Carolyn Janice Cherry, this is her real name, was born on September 1, 1942, in St. Louis, Missouri.
In 1964, C.J. Cherryh received a Bachelor of Arts degree in Latin at the University of Oklahoma with a specialization in archeology, mythology, and the history of engineering. In 1965, she obtained a Master of Arts in Classical Studies at Johns Hopkins University.
After completing her studies, C.J. Cherryh became a teacher of classical subjects, but during the summer she brought her students to visit ancient ruins in various European countries.
Despite her classical studies, C.J. Cherryh liked science fiction, and she used plots taken from mythology to write stories set in the future. Typically, aspiring writers initially try to publish short stories in magazines, but Cherryh instead started writing novels from the beginning in her spare time, sending them to publishers.
After several rejections, in 1976 her novels “Gate of Ivrel” and “Brothers of Earth” were finally published.
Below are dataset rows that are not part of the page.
/-! ### `advance` -/

@[simp] theorem State.advance_a (s : State) (n : Nat) : (s.advance n).a = s.a := rfl
@[simp] theorem State.advance_f (s : State) (n : Nat) : (s.advance n).f = s.f := rfl
@[simp] theorem State.advance_b (s : State) (n : Nat) : (s.advance n).b = s.b := rfl
@[simp] theorem State.advance_c (s : State) (n : Nat) : (s.advance n).c = s.c := rfl
@[simp] theorem State.advance_d (s : State) (n : Nat) : (s.advance n).d = s.d := rfl
@[simp] theorem State.advance_e (s : State) (n : Nat) : (s.advance n).e = s.e := rfl
@[simp] theorem State.advance_h (s : State) (n : Nat) : (s.advance n).h = s.h := rfl
@[simp] theorem State.advance_l (s : State) (n : Nat) : (s.advance n).l = s.l := rfl
@[simp] theorem State.advance_sp (s : State) (n : Nat) : (s.advance n).sp = s.sp := rfl
@[simp] theorem State.advance_mem (s : State) (n : Nat) : (s.advance n).mem = s.mem := rfl
@[simp] theorem State.advance_sink (s : State) (n : Nat) : (s.advance n).sink = s.sink := rfl
@[simp] theorem State.advance_faultMark (s : State) (n : Nat) : (s.advance n).faultMark = s.faultMark := rfl
@[simp] theorem State.advance_cfg (s : State) (n : Nat) : (s.advance n).cfg = s.cfg := rfl

/-! ### `jump` -/

@[simp] theorem State.jump_a (s : State) (t : Word) : (s.jump t).a = s.a := rfl
@[simp] theorem State.jump_f (s : State) (t : Word) : (s.jump t).f = s.f := rfl
@[simp] theorem State.jump_b (s : State) (t : Word) : (s.jump t).b = s.b := rfl
@[simp] theorem State.jump_c (s : State) (t : Word) : (s.jump t).c = s.c := rfl
@[simp] theorem State.jump_d (s : State) (t : Word) : (s.jump t).d = s.d := rfl
@[simp] theorem State.jump_e (s : State) (t : Word) : (s.jump t).e = s.e := rfl
@[simp] theorem State.jump_h (s : State) (t : Word) : (s.jump t).h = s.h := rfl
@[simp] theorem State.jump_l (s : State) (t : Word) : (s.jump t).l = s.l := rfl
@[simp] theorem State.jump_sp (s : State) (t : Word) : (s.jump t).sp = s.sp := rfl
@[simp] theorem State.jump_mem (s : State) (t : Word) : (s.jump t).mem = s.mem := rfl
@[simp] theorem State.jump_sink (s : State) (t : Word) : (s.jump t).sink = s.sink := rfl
@[simp] theorem State.jump_faultMark (s : State) (t : Word) : (s.jump t).faultMark = s.faultMark := rfl
@[simp] theorem State.jump_cfg (s : State) (t : Word) : (s.jump t).cfg = s.cfg := rfl

/-! ### `raise` -/

@[simp] theorem State.raise_a (s : State) (r : Fault) : (s.raise r).a = s.a := rfl
@[simp] theorem State.raise_f (s : State) (r : Fault) : (s.raise r).f = s.f := rfl
@[simp] theorem State.raise_b (s : State) (r : Fault) : (s.raise r).b = s.b := rfl
@[simp] theorem State.raise_c (s : State) (r : Fault) : (s.raise r).c = s.c := rfl
@[simp] theorem State.raise_d (s : State) (r : Fault) : (s.raise r).d = s.d := rfl
@[simp] theorem State.raise_e (s : State) (r : Fault) : (s.raise r).e = s.e := rfl
@[simp] theorem State.raise_h (s : State) (r : Fault) : (s.raise r).h = s.h := rfl
@[simp] theorem State.raise_l (s : State) (r : Fault) : (s.raise r).l = s.l := rfl
@[simp] theorem State.raise_sp (s : State) (r : Fault) : (s.raise r).sp = s.sp := rfl
@[simp] theorem State.raise_pc (s : State) (r : Fault) : (s.raise r).pc = s.pc := rfl
@[simp] theorem State.raise_mem (s : State) (r : Fault) : (s.raise r).mem = s.mem := rfl
@[simp] theorem State.raise_sink (s : State) (r : Fault) : (s.raise r).sink = s.sink := rfl
@[simp] theorem State.raise_cfg (s : State) (r : Fault) : (s.raise r).cfg = s.cfg := rfl

/-! ### `memWrite` -/

@[simp] theorem State.memWrite_a (s : State) (x : Word) (v : Byte) : (s.memWrite x v).a = s.a := by unfold State.memWrite; split <;> rfl
@[simp] theorem State.memWrite_f (s : State) (x : Word) (v : Byte) : (s.memWrite x v).f = s.f := by unfold State.memWrite; split <;> rfl
@[simp] theorem State.memWrite_b (s : State) (x : Word) (v : Byte) : (s.memWrite x v).b = s.b := by unfold State.memWrite; split <;> rfl
@[simp] theorem State.memWrite_c (s : State) (x : Word) (v : Byte) : (s.memWrite x v).c = s.c := by unfold State.memWrite; split <;> rfl
@[simp] theorem State.memWrite_d (s : State) (x : Word) (v : Byte) : (s.memWrite x v).d = s.d := by unfold State.memWrite; split <;> rfl
@[simp] theorem State.memWrite_e (s : State) (x : Word) (v : Byte) : (s.memWrite x v).e = s.e := by unfold State.memWrite; split <;> rfl
@[simp] theorem State.memWrite_h (s : State) (x : Word) (v : Byte) : (s.memWrite x v).h = s.h := by unfold State.memWrite; split <;> rfl
@[simp] theorem State.memWrite_l (s : State) (x : Word) (v : Byte) : (s.memWrite x v).l = s.l := by unfold State.memWrite; split <;> rfl
@[simp] theorem State.memWrite_sp (s : State) (x : Word) (v : Byte) : (s.memWrite x v).sp = s.sp := by unfold State.memWrite; split <;> rfl
@[simp] theorem State.memWrite_pc (s : State) (x : Word) (v : Byte) : (s.memWrite x v).pc = s.pc := by unfold State.memWrite; split <;> rfl
@[simp] theorem State.memWrite_faultMark (s : State) (x : Word) (v : Byte) : (s.memWrite x v).faultMark = s.faultMark := by unfold State.memWrite; split <;> rfl
@[simp] theorem State.memWrite_cfg (s : State) (x : Word) (v : Byte) : (s.memWrite x v).cfg = s.cfg := by unfold State.memWrite; split <;> rfl

/-! ### `writeReg` -/

@[simp] theorem State.writeReg_f (s : State) (r : Reg8) (v : Byte) : (s.writeReg r v).f = s.f := by cases r <;> rfl
@[simp] theorem State.writeReg_sp (s : State) (r : Reg8) (v : Byte) : (s.writeReg r v).sp = s.sp := by cases r <;> rfl
@[simp] theorem State.writeReg_pc (s : State) (r : Reg8) (v : Byte) : (s.writeReg r v).pc = s.pc := by cases r <;> rfl
@[simp] theorem State.writeReg_mem (s : State) (r : Reg8) (v : Byte) : (s.writeReg r v).mem = s.mem := by cases r <;> rfl
@[simp] theorem State.writeReg_sink (s : State) (r : Reg8) (v : Byte) : (s.writeReg r v).sink = s.sink := by cases r <;> rfl
@[simp] theorem State.writeReg_faultMark (s : State) (r : Reg8) (v : Byte) : (s.writeReg r v).faultMark = s.faultMark := by cases r <;> rfl
@[simp] theorem State.writeReg_cfg (s : State) (r : Reg8) (v : Byte) : (s.writeReg r v).cfg = s.cfg := by cases r <;> rfl

/-! ### `writeF` -/

@[simp] theorem State.writeF_a (s : State) (v : Byte) : (s.writeF v).a = s.a := rfl
@[simp] theorem State.writeF_b (s : State) (v : Byte) : (s.writeF v).b = s.b := rfl
@[simp] theorem State.writeF_c (s : State) (v : Byte) : (s.writeF v).c = s.c := rfl
@[simp] theorem State.writeF_d (s : State) (v : Byte) : (s.writeF v).d = s.d := rfl
@[simp] theorem State.writeF_e (s : State) (v : Byte) : (s.writeF v).e = s.e := rfl
@[simp] theorem State.writeF_h (s : State) (v : Byte) : (s.writeF v).h = s.h := rfl
@[simp] theorem State.writeF_l (s : State) (v : Byte) : (s.writeF v).l = s.l := rfl
@[simp] theorem State.writeF_sp (s : State) (v : Byte) : (s.writeF v).sp = s.sp := rfl
@[simp] theorem State.writeF_pc (s : State) (v : Byte) : (s.writeF v).pc = s.pc := rfl
@[simp] theorem State.writeF_mem (s : State) (v : Byte) : (s.writeF v).mem = s.mem := rfl
@[simp] theorem State.writeF_sink (s : State) (v : Byte) : (s.writeF v).sink = s.sink := rfl
@[simp] theorem State.writeF_faultMark (s : State) (v : Byte) : (s.writeF v).faultMark = s.faultMark := rfl
@[simp] theorem State.writeF_cfg (s : State) (v : Byte) : (s.writeF v).cfg = s.cfg := rfl

/-! ### `writeBC` -/

@[simp] theorem State.writeBC_a (s : State) (v : Word) : (s.writeBC v).a = s.a := rfl
@[simp] theorem State.writeBC_f (s : State) (v : Word) : (s.writeBC v).f = s.f := rfl
@[simp] theorem State.writeBC_d (s : State) (v : Word) : (s.writeBC v).d = s.d := rfl
@[simp] theorem State.writeBC_e (s : State) (v : Word) : (s.writeBC v).e = s.e := rfl
@[simp] theorem State.writeBC_h (s : State) (v : Word) : (s.writeBC v).h = s.h := rfl
@[simp] theorem State.writeBC_l (s : State) (v : Word) : (s.writeBC v).l = s.l := rfl
@[simp] theorem State.writeBC_sp (s : State) (v : Word) : (s.writeBC v).sp = s.sp := rfl
@[simp] theorem State.writeBC_pc (s : State) (v : Word) : (s.writeBC v).pc = s.pc := rfl
@[simp] theorem State.writeBC_mem (s : State) (v : Word) : (s.writeBC v).mem = s.mem := rfl
@[simp] theorem State.writeBC_sink (s : State) (v : Word) : (s.writeBC v).sink = s.sink := rfl
@[simp] theorem State.writeBC_faultMark (s : State) (v : Word) : (s.writeBC v).faultMark = s.faultMark := rfl
@[simp] theorem State.writeBC_cfg (s : State) (v : Word) : (s.writeBC v).cfg = s.cfg := rfl

/-! ### `writeDE` -/

@[simp] theorem State.writeDE_a (s : State) (v : Word) : (s.writeDE v).a = s.a := rfl
@[simp] theorem State.writeDE_f (s : State) (v : Word) : (s.writeDE v).f = s.f := rfl
@[simp] theorem State.writeDE_b (s : State) (v : Word) : (s.writeDE v).b = s.b := rfl
@[simp] theorem State.writeDE_c (s : State) (v : Word) : (s.writeDE v).c = s.c := rfl
@[simp] theorem State.writeDE_h (s : State) (v : Word) : (s.writeDE v).h = s.h := rfl
@[simp] theorem State.writeDE_l (s : State) (v : Word) : (s.writeDE v).l = s.l := rfl
@[simp] theorem State.writeDE_sp (s : State) (v : Word) : (s.writeDE v).sp = s.sp := rfl
@[simp] theorem State.writeDE_pc (s : State) (v : Word) : (s.writeDE v).pc = s.pc := rfl
@[simp] theorem State.writeDE_mem (s : State) (v : Word) : (s.writeDE v).mem = s.mem := rfl
@[simp] theorem State.writeDE_sink (s : State) (v : Word) : (s.writeDE v).sink = s.sink := rfl
@[simp] theorem State.writeDE_faultMark (s : State) (v : Word) : (s.writeDE v).faultMark = s.faultMark := rfl
@[simp] theorem State.writeDE_cfg (s : State) (v : Word) : (s.writeDE v).cfg = s.cfg := rfl

/-! ### `writeHL` -/

@[simp] theorem State.writeHL_a (s : State) (v : Word) : (s.writeHL v).a = s.a := rfl
@[simp] theorem State.writeHL_f (s : State) (v : Word) : (s.writeHL v).f = s.f := rfl
@[simp] theorem State.writeHL_b (s : State) (v : Word) : (s.writeHL v).b = s.b := rfl
@[simp] theorem State.writeHL_c (s : State) (v : Word) : (s.writeHL v).c = s.c := rfl
@[simp] theorem State.writeHL_d (s : State) (v : Word) : (s.writeHL v).d = s.d := rfl
@[simp] theorem State.writeHL_e (s : State) (v : Word) : (s.writeHL v).e = s.e := rfl
@[simp] theorem State.writeHL_sp (s : State) (v : Word) : (s.writeHL v).sp = s.sp := rfl
@[simp] theorem State.writeHL_pc (s : State) (v : Word) : (s.writeHL v).pc = s.pc := rfl
@[simp] theorem State.writeHL_mem (s : State) (v : Word) : (s.writeHL v).mem = s.mem := rfl
@[simp] theorem State.writeHL_sink (s : State) (v : Word) : (s.writeHL v).sink = s.sink := rfl
@[simp] theorem State.writeHL_faultMark (s : State) (v : Word) : (s.writeHL v).faultMark = s.faultMark := rfl
@[simp] theorem State.writeHL_cfg (s : State) (v : Word) : (s.writeHL v).cfg = s.cfg := rfl

/-! ### `writeAF` -/

@[simp] theorem State.writeAF_b (s : State) (v : Word) : (s.writeAF v).b = s.b := rfl
@[simp] theorem State.writeAF_c (s : State) (v : Word) : (s.writeAF v).c = s.c := rfl
@[simp] theorem State.writeAF_d (s : State) (v : Word) : (s.writeAF v).d = s.d := rfl
@[simp] theorem State.writeAF_e (s : State) (v : Word) : (s.writeAF v).e = s.e := rfl
@[simp] theorem State.writeAF_h (s : State) (v : Word) : (s.writeAF v).h = s.h := rfl
@[simp] theorem State.writeAF_l (s : State) (v : Word) : (s.writeAF v).l = s.l := rfl
@[simp] theorem State.writeAF_sp (s : State) (v : Word) : (s.writeAF v).sp = s.sp := rfl
@[simp] theorem State.writeAF_pc (s : State) (v : Word) : (s.writeAF v).pc = s.pc := rfl
@[simp] theorem State.writeAF_mem (s : State) (v : Word) : (s.writeAF v).mem = s.mem := rfl
@[simp] theorem State.writeAF_sink (s : State) (v : Word) : (s.writeAF v).sink = s.sink := rfl
@[simp] theorem State.writeAF_faultMark (s : State) (v : Word) : (s.writeAF v).faultMark = s.faultMark := rfl
@[simp] theorem State.writeAF_cfg (s : State) (v : Word) : (s.writeAF v).cfg = s.cfg := rfl

/-! ### `writePair` -/

@[simp] theorem State.writePair_a (s : State) (p : Pair) (v : Word) : (s.writePair p v).a = s.a := by cases p <;> rfl
@[simp] theorem State.writePair_f (s : State) (p : Pair) (v : Word) : (s.writePair p v).f = s.f := by cases p <;> rfl
@[simp] theorem State.writePair_pc (s : State) (p : Pair) (v : Word) : (s.writePair p v).pc = s.pc := by cases p <;> rfl
@[simp] theorem State.writePair_mem (s : State) (p : Pair) (v : Word) : (s.writePair p v).mem = s.mem := by cases p <;> rfl
@[simp] theorem State.writePair_sink (s : State) (p : Pair) (v : Word) : (s.writePair p v).sink = s.sink := by cases p <;> rfl
@[simp] theorem State.writePair_faultMark (s : State) (p : Pair) (v : Word) : (s.writePair p v).faultMark = s.faultMark := by cases p <;> rfl
@[simp] theorem State.writePair_cfg (s : State) (p : Pair) (v : Word) : (s.writePair p v).cfg = s.cfg := by cases p <;> rfl

/-! ### `writeStackPair` -/

@[simp] theorem State.writeStackPair_sp (s : State) (q : StackPair) (v : Word) : (s.writeStackPair q v).sp = s.sp := by cases q <;> rfl
@[simp] theorem State.writeStackPair_pc (s : State) (q : StackPair) (v : Word) : (s.writeStackPair q v).pc = s.pc := by cases q <;> rfl
@[simp] theorem State.writeStackPair_mem (s : State) (q : StackPair) (v : Word) : (s.writeStackPair q v).mem = s.mem := by cases q <;> rfl
@[simp] theorem State.writeStackPair_sink (s : State) (q : StackPair) (v : Word) : (s.writeStackPair q v).sink = s.sink := by cases q <;> rfl
@[simp] theorem State.writeStackPair_faultMark (s : State) (q : StackPair) (v : Word) : (s.writeStackPair q v).faultMark = s.faultMark := by cases q <;> rfl
@[simp] theorem State.writeStackPair_cfg (s : State) (q : StackPair) (v : Word) : (s.writeStackPair q v).cfg = s.cfg := by cases q <;> rfl

/-! ### `setFlag` -/

@[simp] theorem State.setFlag_a (s : State) (fl : Flag) (v : Bool) : (s.setFlag fl v).a = s.a := rfl
@[simp] theorem State.setFlag_b (s : State) (fl : Flag) (v : Bool) : (s.setFlag fl v).b = s.b := rfl
@[simp] theorem State.setFlag_c (s : State) (fl : Flag) (v : Bool) : (s.setFlag fl v).c = s.c := rfl
@[simp] theorem State.setFlag_d (s : State) (fl : Flag) (v : Bool) : (s.setFlag fl v).d = s.d := rfl
@[simp] theorem State.setFlag_e (s : State) (fl : Flag) (v : Bool) : (s.setFlag fl v).e = s.e := rfl
@[simp] theorem State.setFlag_h (s : State) (fl : Flag) (v : Bool) : (s.setFlag fl v).h = s.h := rfl
@[simp] theorem State.setFlag_l (s : State) (fl : Flag) (v : Bool) : (s.setFlag fl v).l = s.l := rfl
@[simp] theorem State.setFlag_sp (s : State) (fl : Flag) (v : Bool) : (s.setFlag fl v).sp = s.sp := rfl
@[simp] theorem State.setFlag_pc (s : State) (fl : Flag) (v : Bool) : (s.setFlag fl v).pc = s.pc := rfl
@[simp] theorem State.setFlag_mem (s : State) (fl : Flag) (v : Bool) : (s.setFlag fl v).mem = s.mem := rfl
@[simp] theorem State.setFlag_sink (s : State) (fl : Flag) (v : Bool) : (s.setFlag fl v).sink = s.sink := rfl
@[simp] theorem State.setFlag_faultMark (s : State) (fl : Flag) (v : Bool) : (s.setFlag fl v).faultMark = s.faultMark := rfl
@[simp] theorem State.setFlag_cfg (s : State) (fl : Flag) (v : Bool) : (s.setFlag fl v).cfg = s.cfg := rfl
The first earned C.J. Cherryh the John W. Campbell Award for Best New Writer.
Donald A. Wollheim, the editor who bought her books, decided to add an “h” to her name because he thought Cherry sounded too much like the surname of a romance novel writer. The initials C.J. were used because, at that time,e almost all science fiction writers were men.
In the following years, C.J. Cherryh published many other novels, both fantasy and science fiction. The writer doesn’t feel tied to a specific genre, so in her case, labels don’t really matter much.
Her first novel had three sequels to form the Morgaine cycle: “Well of Shiuan” in 1978, “Fires of Azeroth” in 1979, and “Exile’s Gate” in 1988. This quadrilogy has become part of a larger fictional universe that includes many other novels, many of which can be grouped into several sub-cycles.
One of those sub-cycles includes “Downbelow Station” (1981), which won a Hugo Award as the best novel of the year. Also in 1981, C.J. Cherryh published “The Pride of Chanur”, the first of five novels of the Chanur cycle.
In 1989, C.J. Cherryh again won the Hugo Award for best novel of the year with the extraordinary “Cyteen”, a story long even by today’s standards and very complex that is part of another of the sub-cycles of the author’s main narrative universe.
C.J. Cherryh has also published several novels that are part of other narrative universes, especially the Foreigner universe, composed of several novels divided into arcs composed of a trilogy each.
C.J. Cherryh has also published several fantasy novels, especially the Fortress series, the Russian stories, and the Heroes in Hell cycle, all composed of three or more novels each.
Thanks to her classic literary education, C.J. Cherryh has a very realistic style she uses to develop stories with elements of politics, philosophy, and the sociology of gender. Often in her novels, there’s an outsider looking for the place.
C.J. Cherryh is a very prolific writer who has already written more than 60 novels. In recent years, she’s been publishing especially novels that are part of the Foreigner universe. In the coming months, two more of them, which are part of the fifth trilogy of this cycle, should be published, so her fans can rest easy because she keeps on writing.